Sandown Castle is a thing of the past. Only the black memory of it remains. It was gradually undermined by the sea, and fell in massive ruinous blocks of masonry, unsung, unwept, with no story save that of a sordid and cruel and useless revenge.

The Kentish Coast: Deal to Brookland

The explorer who pushes manfully into these sandy wastes will scarce find that they repay him for his trouble and fatigue. A squalor pervades them, in addition to their essential melancholy; and when a kind of golf club-house has been passed and you come upon a small stone with a barely decipherable inscription, set upon a bank that marks where the sands and the marshes begin, and are told that it marks the site of a murder done there, long ago, you feel it to be a fitting place for such a deed.
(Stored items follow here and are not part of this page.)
def regNamesCORE : List RegName :=
  [CORE_CTX_ISTORE, CORE_CTX_STATE, CORE_LOAD_ADDR, CORE_LOAD_CTRL, CORE_LOAD_STATUS, CORE_BT_INDEX,
   CORE_BT_DATA0, CORE_BT_DATA1, CORE_BT_DATA2, CORE_BT_DATA3, CORE_DEFER_MAX, CORE_FAULT, CORE_FAULT_ADDR,
   CORE_EVENT, CORE_FIRES, CORE_SWITCHES, CORE_IDLE_CYCLES, CORE_SIDEQ_WAITS, CORE_TOKEN, CORE_ID, CORE_STATUS,
   CORE_CYCLES, CORE_SLOT_STAT, CORE_CTX_HALT, CORE_FAULT_EVENT, CORE_FAULT_EVENT_EN]

def regNamesMTX : List RegName :=
  [MTX_FLAGS, MTX_ACC_STATE, MTX_LAYER, MTX_RPL_COUNT, MTX_RPL_LAST, MTX_RPL_LAST_FRAME, MTX_TRV_NEXT,
   MTX_TRV_LAND, MTX_TRV_LATE, MTX_TRV_DUE, MTX_TRV_STATUS, MTX_EVENT, MTX_EVENT_EN]

def regNamesVEC : List RegName :=
  [VEC_FLAGS, VEC_UPD_COUNT, VEC_UPD_LAST, VEC_UPD_SKIPS, VEC_SEED, VEC_EVENT, VEC_EVENT_EN]

def regNamesPLC : List RegName :=
  [PLC_EVENT, PLC_EVENT_EN, PLC_HOST_BASE, PLC_WIN, PLC_REFUSE, PLC_LEND_REFUSED, PLC_ENT_CTL, PLC_ENT_BASE,
   PLC_ENT_SIZE, PLC_ENT_TARGET, PLC_BOR_CTL, PLC_BOR_BASE, PLC_BOR_SIZE, PLC_BOR_END, PLC_LEND_CTL,
   PLC_LEND_BASE, PLC_LEND_SIZE, PLC_LEND_END]

def regNamesDMA : List RegName :=
  [DMA_EVENT, DMA_EVENT_EN, DMA_SPUR_TIMEOUT, DMA_CORE_CFG, DMA_OWNER, DMA_BUF_STAT, DMA_SPUR_STAT,
   DMA_STOPPED, DMA_CORE_CTRL, DMA_CH_CTL, DMA_CH_SRC, DMA_CH_DST, DMA_CH_COUNTS, DMA_CH_LOOP1, DMA_CH_LOOP2,
   DMA_CH_LOOP3, DMA_CH_AUX, DMA_CH_SHD, DMA_CH_CFG, DMA_CH_PACE, DMA_CH_PACE_ADDR, DMA_CH_STATUS, DMA_CH_DONE,
   DMA_CH_ERR, DMA_CH_ERR_ADDR, DMA_CH_SUPPRESS, DMA_CH_CTRL, DMA_CH_RETRIES]

def regNamesKV : List RegName :=
  [KV_EVENT, KV_EVENT_EN, KV_CNT_ERR, KV_CNT_ERRS, KV_REFUSE, KV_POOL_CFG, KV_POOL_CB, KV_POOL_MARKS,
   KV_POOL_ALLOCS, KV_POOL_FAILS, KV_POOL_RETURNS, KV_SEG_STATUS, KV_SEG_CTL, KV_SEG_BASE, KV_SEG_CNT,
   KV_SEG_RING]

def regNamesCOL : List RegName :=
  [COL_EVENT, COL_EVENT_EN, COL_REFUSE, COL_PROTO, COL_LEND_CFG, COL_LEND_STAT, COL_XLATE, COL_CTR_CFG,
   COL_CTR_HOME, COL_CTR_STATE, COL_CTR_ARR, COL_CORE_BOOST, COL_WAIT_CYCLES, COL_MQ_REFUSED, COL_MQ_CFG,
   COL_MQ_STATE]

def regNamesTRN : List RegName :=
  [TRN_EVENT, TRN_EVENT_EN, TRN_STEP_CFG, TRN_VOTE_FRAME, TRN_STEP_LIMIT, TRN_STEP_NEXT, TRN_STEP_CTRL,
   TRN_STEP_STATE, TRN_STEP_NUM, TRN_STEP_DONE, TRN_STEP_REC, TRN_LEDGER_BASE, TRN_LEDGER_SLOTS, TRN_VOTERS,
   TRN_COMMITS, TRN_ABORTS, TRN_LATE_KEPT, TRN_LATE_DROPPED, TRN_CHECKS, TRN_GNS_CFG, TRN_GNS_STATUS,
   TRN_ALT_CFG, TRN_ALT_INFO, TRN_ALT_MARK, TRN_ALT_RUN, TRN_ALT_STEP, TRN_GNS_LOCAL, TRN_GNS_TOTAL,
   TRN_GNS_COUNT, TRN_GNS_WEIGHT]

def regNamesNET : List RegName :=
  [NET_NODE_ID, NET_ADDR_HI, NET_ADDR_LO, NET_MAC_BASE, NET_NODE_TBL, NET_NODE_CNT, NET_MCAST_HI, NET_MCAST_LO,
   NET_UDP, NET_QOS, NET_MTU, NET_TIMERS, NET_CPL_TIMEOUT, NET_WINDOW, NET_REL_POLL, NET_EVENT, NET_EVENT_EN,
   NET_FLOW_STAT, NET_FLOW_FAILS, NET_FLOW_FAIL_LAST, NET_DROPS, NET_REFUSE, NET_PTP_CFG, NET_PTP_TX,
   NET_PORT_CFG, NET_PORT_LANES, NET_LINK_PEER, NET_LINK_STATUS, NET_LINK_FEC, NET_LINK_TX, NET_LINK_RX,
   NET_LINK_RETX, NET_LINK_CE, NET_MG_CTL, NET_MG_UP, NET_MG_FWD, NET_MIR_CTL, NET_MIR_BASE, NET_MIR_SIZE,
   NET_MIR_OFF]

def regNamesHIF : List RegName :=
  [HIF_EVENT, HIF_EVENT_EN, HIF_BOOT, HIF_RESET, HIF_ADMIN, HIF_FETCH_LEAD, HIF_IRQ_ROUTE, HIF_APT_BLOCKED,
   HIF_CPL_DROPPED, HIF_APT, HIF_LINK, HIF_MBX, HIF_CR_BASE, HIF_CR_CFG, HIF_CC_BASE, HIF_CC_CFG, HIF_RING_HDR,
   HIF_RING_STAT, HIF_RING_OUT, HIF_SVC_BASE, HIF_SVC_CFG, HIF_SVC_STAT]

def regNamesERR : List RegName :=
  [ERR_EVENT, ERR_EVENT_EN, ERR_LAST_UE, ERR_LAST_UE_ADDR, ERR_LAST_CE, ERR_LAST_CE_ADDR, ERR_FATAL, ERR_ENV,
   ERR_SCRUB, ERR_SCRUB_STAT, ERR_CE_COUNT, ERR_UE_COUNT]

def regNamesBIST : List RegName :=
  [BIST_EVENT, BIST_EVENT_EN, BIST_RT_CFG, BIST_RT_STAT, BIST_SD_CFG, BIST_FAIL_COUNT, BIST_FAIL_LAST,
   BIST_FAIL_ADDR, BIST_LOOP_CTRL, BIST_LOOP_STAT, BIST_ANA_STAT, BIST_REPAIR]

def regNamesCAL : List RegName :=
  [CAL_EVENT, CAL_EVENT_EN, CAL_STATUS, CAL_REFUSE, CAL_FACTORY, CAL_USER]

def regNamesLIFE : List RegName :=
  [LIFE_EVENT, LIFE_EVENT_EN, LIFE_UTC, LIFE_UTC_SET, LIFE_STATUS, LIFE_POH, LIFE_CYCLES, LIFE_WEAR,
   LIFE_HBM_CE, LIFE_HBM_UE, LIFE_REPAIRS]

def regNamesTXN : List RegName :=
  [TXN_EVENT, TXN_EVENT_EN, TXN_CTRL, TXN_STATUS, TXN_TIMEOUT, TXN_OPEN_FRAME, TXN_APPLY_FRAME,
   TXN_CONFLICT_ADDR, TXN_COUNT]

def regNamesPWR : List RegName :=
  [PWR_EVENT, PWR_EVENT_EN, PWR_LIMIT, PWR_CLK_MIN, PWR_STATUS, PWR_INPUT, PWR_PEAK, PWR_TEMP, PWR_FLOW,
   PWR_THERM_CFG, PWR_SD, PWR_THR_TIME, PWR_ENERGY]

/-- Every register name of the map. -/
def regNames : List RegName :=
  regNamesFRM ++ regNamesCORE ++ regNamesMTX ++ regNamesVEC ++ regNamesPLC ++ regNamesDMA ++ regNamesKV ++
  regNamesCOL ++ regNamesTRN ++ regNamesNET ++ regNamesHIF ++ regNamesERR ++ regNamesBIST ++ regNamesCAL ++
  regNamesLIFE ++ regNamesTXN ++ regNamesPWR

/-- The number of instances of index d (1 where the register has no such index). -/
def RegInfo.count (x : RegInfo) (d : Nat) : Nat := (x.dims.getD d (0, 1)).2

/-- The stride of index d. -/
def RegInfo.stride (x : RegInfo) (d : Nat) : Nat := (x.dims.getD d (0, 1)).1

/-- The BAR 0 offset of a register (R395, R399 and the tables' offset columns). -/
def Reg.offset (r : Reg) : Nat :=
  let x := r.name.info
  x.base + x.stride 0 * r.i + x.stride 1 * r.j + x.stride 2 * r.k

/-- Every index lies below its count. -/
def Reg.inRange (r : Reg) : Bool :=
  let x := r.name.info
  decide (r.i < x.count 0 ∧ r.j < x.count 1 ∧ r.k < x.count 2)

/-- The quotient of d by a stride, 0 for a stride of 0. -/
def idx (d stride : Nat) : Nat := if stride = 0 then 0 else d / stride

/-- The remainder of d by a stride, d itself for a stride of 0. -/
def rem (d stride : Nat) : Nat := if stride = 0 then d else d % stride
Here a young woman named Mary Bax was murdered in 1784 by a sailor tramping this way, along the old road to Sandwich. A boy roaming in the marshes saw the crime committed, and hid trembling in the rushes of a dyke, for fear that if he were seen he would be served the same. When the man had gone he raised an alarm, and the countryside was roused. The sailor was tracked to Folkestone and captured in the churchyard of St. Eanswythe. The following account of the affair, and of the conviction and execution of the murderer, appeared in the Annual Register for 1784:

“Martin Laas, a sailor, was in April convicted of murdering a young woman at Worde, near Sandwich. Throughout the whole of his trial he treated the witnesses very insultingly, and gave three loud cheers before he was removed from the dock. Upon this, the Judge gave strict orders for him to be chained to the floor of his dungeon, where he afterwards confessed the crime. He said that on August 25th, as he was sitting on a roadside bank near the halfway house, between Deal and Sandwich, Mary Bax passed by, upon which he followed her, and in half a mile stopped her and inquired the way to Sheerness. She told him he was a great way from that place; whereupon he said he had no money, and must have some. She had none, she said, for him. He then pushed her into a ditch, and jumped after her, into the mud and water, which reached to the middle of him. Taking the bundle she was carrying, and removing the shoes from her feet, he made off across the marshes, towards Dover. The shoes he immediately threw away, and hid the bundle near where he was taken.